Vásquez-Salazar Rubén Darío, Cardona-Mesa Ahmed Alejandro, Gómez Luis, Travieso-González Carlos M, Garavito-González Andrés F, Vásquez-Cano Esteban
Faculty of Engineering, Politécnico Colombiano Jaime Isaza Cadavid, Medellín, 48th Av, 7-151, Colombia.
Faculty of Engineering, Institución Universitaria Digital de Antioquia, Medellín, 55th Av, 42-90, Colombia.
Data Brief. 2024 Jan 15;53:110065. doi: 10.1016/j.dib.2024.110065. eCollection 2024 Apr.

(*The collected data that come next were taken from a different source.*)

-- ==== Sys2Proof/WellFormed.lean ====
section
/-! DEFINITION. Well-formedness: of a command word (rule R60), and of an instruction. -/

namespace Sys2Proof

/-- The reserved bits `w[31:4]` are zero (R59, R60). -/
def reservedBitsZero (w : Word) : Bool := w.extractLsb' 4 28 == 0#28

/-- The opcode `w[3:0]` is one of 0x0 to 0x4 (R60). -/
def opcodeAssigned (w : Word) : Bool := w.extractLsb' 0 4 ≤ 4#4

/-- A legal command word (R60): both checks. -/
def legalWord (w : Word) : Bool := reservedBitsZero w && opcodeAssigned w

/-- A command carries no operand (R63), so every instruction is well-formed; the checks of this hardware are those of
the command word, `legalWord`. -/
def Instr.wellFormed : Instr → Bool
  | .nop => true
  | .derive => true
  | .encrypt => true
  | .decrypt => true
  | .zeroize => true

end Sys2Proof
end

When training Artificial Intelligence and Deep Learning models, especially by using Supervised Learning techniques, a labeled dataset is required to have an input with data and its corresponding labeled output data. In the case of images, for classification, segmentation, or other processing tasks, a pair of images is required in the same sense, one image as an input (the noisy image) and the desired (the denoised image) one as an output. For SAR despeckling applications, the common approach is to have a set of optical images that then are corrupted with synthetic noise, since there is no ground truth available. The corrupted image is considered the input and the optical one is the noiseless one (ground truth). In this paper, we provide a dataset based on actual SAR images. The ground truth was obtained from SAR images of Sentinel 1 of the same region in different instants of time and then they were processed and merged into one single image that serves as the output of the dataset. Every SAR image (noisy and ground truth) was split into 1600 images of 512 × 512 pixels, so a total of 3200 images were obtained. The dataset was also split into 3000 for training and 200 for validation, all of them available in four labeled folders.
在训练人工智能和深度学习模型时,尤其是使用监督学习技术时,需要一个带标签的数据集,其中包含数据输入及其相应的带标签输出数据。对于图像而言,在进行分类、分割或其他处理任务时,同样需要一对图像,一幅图像作为输入(噪声图像),另一幅期望的图像(去噪图像)作为输出。对于合成孔径雷达(SAR)去斑应用,常见的方法是使用一组光学图像,然后用合成噪声对其进行损坏,因为没有可用的地面真值。损坏后的图像被视为输入,而光学图像则是无噪声的图像(地面真值)。在本文中,我们提供了一个基于实际SAR图像的数据集。地面真值是从同一区域不同时刻的哨兵1号SAR图像中获取的,然后对其进行处理并合并成一幅单独的图像,作为数据集的输出。每幅SAR图像(噪声图像和地面真值图像)都被分割成1600幅512×512像素的图像,因此总共获得了3200幅图像。该数据集也被分成3000幅用于训练,200幅用于验证,所有这些图像都存放在四个带标签的文件夹中。